Human researchers have hypothesized about the existence of dirt for a number of years, but this is the first independent corroboration in history, and we'll keep you updated.

 

*

 

In which our foreign Correspondent relates a lengthy Tale about how He awoke one Morning some Time ago, for this is a Reverie, understand, finding Himself, having planned badly, in a Town some Distance away from where He worked, which was a Place called the Canadian Home Shopping Network, whereupon He quickly stuffed his Belongings (including a faulty alarm Clock) into a Valise and set Out to the train Station, whence He alighted upon a Train, thereafter making It back to his home City, and to his Place of Employment, the mighty Canadian Home Shopping Network, where He set down his Valise near the host's Booth, and proceeded to read the Rundown of Items and gather the Goods to be sold during the three-hour Block, but, noticing a diamond Ring was missing, had to scramble and consult the Producer, who said to use a Substitute and maybe a Star-filter or two to disguise the Error, "We'll get to the Bottom of It later," whereupon the false Item was set up to be videoed while the Host began his Shpiel about the beauty of Diamonds, and our foreign Correspondent thought that Everything was going all right

 

Then my alarm went off.

 

*

 

We have a science Page in the Sunday Edition, and this is the science Page from one Sunday, and it's all about a Meteorite

 

I remember a rock I've known since I knew anything. It was always in the house, and heavy as hell. The story went: it was a meteorite my father or parents found.

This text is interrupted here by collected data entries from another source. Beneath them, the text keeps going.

/-- R153, R346, R357, R358, R398: a partition whose cells have all halted is swapped for one that is out: its contexts go to shadow
storage, in the layout of a frame where that has room for it, and its queues are switched out; those of the other come back to the
cells they held, CYC and the watchdog going on from where they were. (Which place in a die's shadow storage a frame takes, and that
the rest of a context is kept beside it: assumption 29.) -/
def Claims.Swaps : Prop :=
  ∀ (out inn : BitVec 4) (s : State), out ≠ inn → (partOf s out).resident = false → (partOf s inn).resident = false →
    keysFrom 0 s.shadow = true → keysFrom 0 s.queues = true → keysFrom 0 s.cells = true →
    (∀ x ∈ s.cells, x.2.part = out → x.2.paused = true) →
    let theirs := peek [] s.shadow inn.toNat
    (∀ x ∈ theirs, ∀ y ∈ s.cells, y.1 = x.1 → y.2.part = out) → (theirs.map (·.1)).Nodup →
    (∀ x ∈ theirs, x.2.core.held = [] ∧ (∃ t, look s.tasks x.2.task = some t) ∧
      ∀ a, look (partOf s inn).shadowAt x.1 = some a → poisoned s a 0x110000 = false) →
    ∃ u, exec (.partitionSwap out inn) s = .next u ∧ (partOf u inn).resident = true ∧ (partOf u out).resident = false ∧
      (partOf u out).away = true ∧ (partOf u inn).away = false ∧
      (partOf u inn).lastDone = (partOf s inn).lastDone + (s.now - (partOf s inn).swappedAt) ∧ peek [] u.shadow out.toNat = s.cells.filter (fun x => x.2.part == out) ∧
      peek [] u.shadow inn.toNat = [] ∧ (s.fw.shadowMib = 0 → u.mem = s.mem) ∧ u.tasks = s.tasks ∧
      (∀ id c a, look s.cells id = some c → c.part = out → look (partOf u out).shadowAt id = some a →
        ∀ i, i < 0xC0000 → readByte u.mem (a + i) = readByte c.mem.scratch i) ∧
      (∀ q v, look s.queues q = some v → ∃ v', look u.queues q = some v' ∧ v'.switched = (v.switched || v.part == out)) ∧
      (∀ id c, look s.cells id = some c → id ∉ theirs.map (·.1) → look u.cells id = if c.part = out then none else some c) ∧
      (∀ id c, (id, c) ∈ theirs → ∃ c', look u.cells id = some c' ∧ c'.paused = false ∧ c'.core.regsE = c.core.regsE ∧
        c'.core.regsA = c.core.regsA ∧
        (look (partOf s inn).shadowAt id = none → c'.mem.scratch = c.mem.scratch ∧ c'.acc = c.acc) ∧
        (∀ a, look (partOf s inn).shadowAt id = some a → ∀ i, i < 0xC0000 →
          readByte c'.mem.scratch i = readByte s.mem (a + i)) ∧
        (c.bar.restart = false → c'.core.sr.cycBase = c.core.sr.cycBase + (s.now - (partOf s inn).swappedAt)))

/-- R128, R347-R349, R356, R359, R379, R404: a page that becomes resident, as firmware that runs reports it, wakes the tasks, resolves the freezes and lets the Blender jobs go
on that wait for it. A freeze comes no earlier than its cycle F, stops every cell of the faulting cell's domain at its level and no
other, and a save that halts one of them waits for the thaw; a thaw lies a whole multiple of 256 cycles after F, and the cells go
on with the CYC they held. (That a freeze comes at the later of F and now, stops engines and streams where they are, and is over
by the rule for the thaw's window: assumption 30.) -/
def Claims.Freezes : Prop :=
  ∀ (p : BitVec 4) (s : State), keysFrom 0 s.cells = true →
    (s.fw.booted = false → ∀ va, exec (.pageResident p va) s = .next s) ∧
    (∀ va : BitVec 57, s.fw.booted = true → ∃ u, exec (.pageResident p va) s = .next u ∧ u.cells = s.cells ∧ u.mem = s.mem ∧
      (∀ n t, look s.tasks n = some t → t.part = p → t.waitsPage = [va] →
        look u.tasks n = some { t with wake := true, waitsPage := [], saveAsked := none, saveBroken := false }) ∧
      (∀ n t, look s.tasks n = some t → t.part = p → va ∈ t.waitsPage → ∃ k, look u.tasks n = some k ∧ k.wake = true ∧
        va ∉ k.waitsPage) ∧
      (∀ j ∈ s.jobs, j.part = p → j.waits = some va → { j with waits := none } ∈ u.jobs) ∧
      (∀ n t, look s.tasks n = some t → t.part ≠ p ∨ t.waitsPage = [] → look u.tasks n = some t) ∧
      (∀ f ∈ (partOf s p).freezes, f.page = some va → f.resolved = none →
        { f with resolved := some s.now } ∈ (partOf u p).freezes) ∧
      (∀ f ∈ (partOf s p).freezes, f.page = none → f ∈ (partOf u p).freezes)) ∧
    (∀ (f : Freeze) (fs : List Freeze) (x : Cell), (partOf s p).freezes = f :: fs → f.done = false →
      look s.cells f.faulty = some x → ∃ u ids, exec (.freeze p) s = .next u ∧ u.now = max s.now f.at_ ∧
        (partOf u p).freezes = fs ++ [{ f with at_ := u.now, done := true, cells := ids }] ∧
        (∀ n t y, look s.tasks n = some t → t.stage = .saving y → (∃ id ∈ ids, ∃ c, look s.cells id = some c ∧ c.task = n) →
          look u.tasks n = some { t with stage := .running, saveAsked := some y, saveBroken := true }) ∧
        ∀ id c, look s.cells id = some c →
          let stands := takesPart c f.level = true ∧ cellBarrier id c f.level.toNat = cellBarrier f.faulty x f.level.toNat
          let faulty : Bool := c.frozenFault || (id == f.faulty && f.page.isNone)
          (id ∈ ids ↔ stands) ∧ ((partOf s p).resident = true → (∀ y ∈ s.tasks, ∀ b, y.2.stage ≠ .saving b) →
            (stands → c.frozen = none → look u.cells id = some { c with frozen := some u.now, frozenFault := faulty }) ∧
            (¬ stands ∨ c.frozen ≠ none → look u.cells id = some { c with frozenFault := faulty }))) ∧
    (∀ (f : Freeze) (r : Nat), (partOf s p).freezes = [f] → f.done = true → f.resolved = some r → f.page = none → f.cells.Nodup →
      (∀ y ∈ s.tasks, y.2.saveAsked = none) → (partOf s p).swapAsked = false → f.at_ ≤ max s.now (r + 40) → ∃ u, exec (.thaw p) s = .next u ∧ (partOf u p).freezes = [] ∧ (u.now - f.at_) % 256 = 0 ∧
        max s.now (r + 40) ≤ u.now ∧ u.now < max s.now (r + 40) + 256 ∧
        (∀ id ∈ f.cells, ∀ c k, look s.cells id = some c → c.frozen = some k → ∃ c', look u.cells id = some c' ∧
          c'.frozen = none ∧ c'.frozenFault = false ∧ c'.core.sr.cycBase = c.core.sr.cycBase + (u.now - k) ∧ c'.core.pcE = c.core.pcE ∧
          c'.core.pcA = c.core.pcA ∧ c'.core.regsE = c.core.regsE ∧ c'.mem.scratch = c.mem.scratch ∧ c'.queues = c.queues) ∧
        ∀ id, id ∉ f.cells → look u.cells id = look s.cells id)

It was a football in volume, but it was so hard. The meteor (as I'll call it) had dropped harmlessly into a farmer's field somewhere up around the Holland Marsh in summer 1956.

It did not have a terrestrial origin.

It was E.T.

Have I gotten across to you that it was a rock, mostly iron, and dimpled and punk?

In the den created when father chopped the garage in half, the rock on its shelf was stronger than the wood and brick beside and beneath it, and was generally indifferent.

In 1984, I went to the city, and I left that old rock behind. In all the years between then and now, there hasn't been one without a dream of the rock.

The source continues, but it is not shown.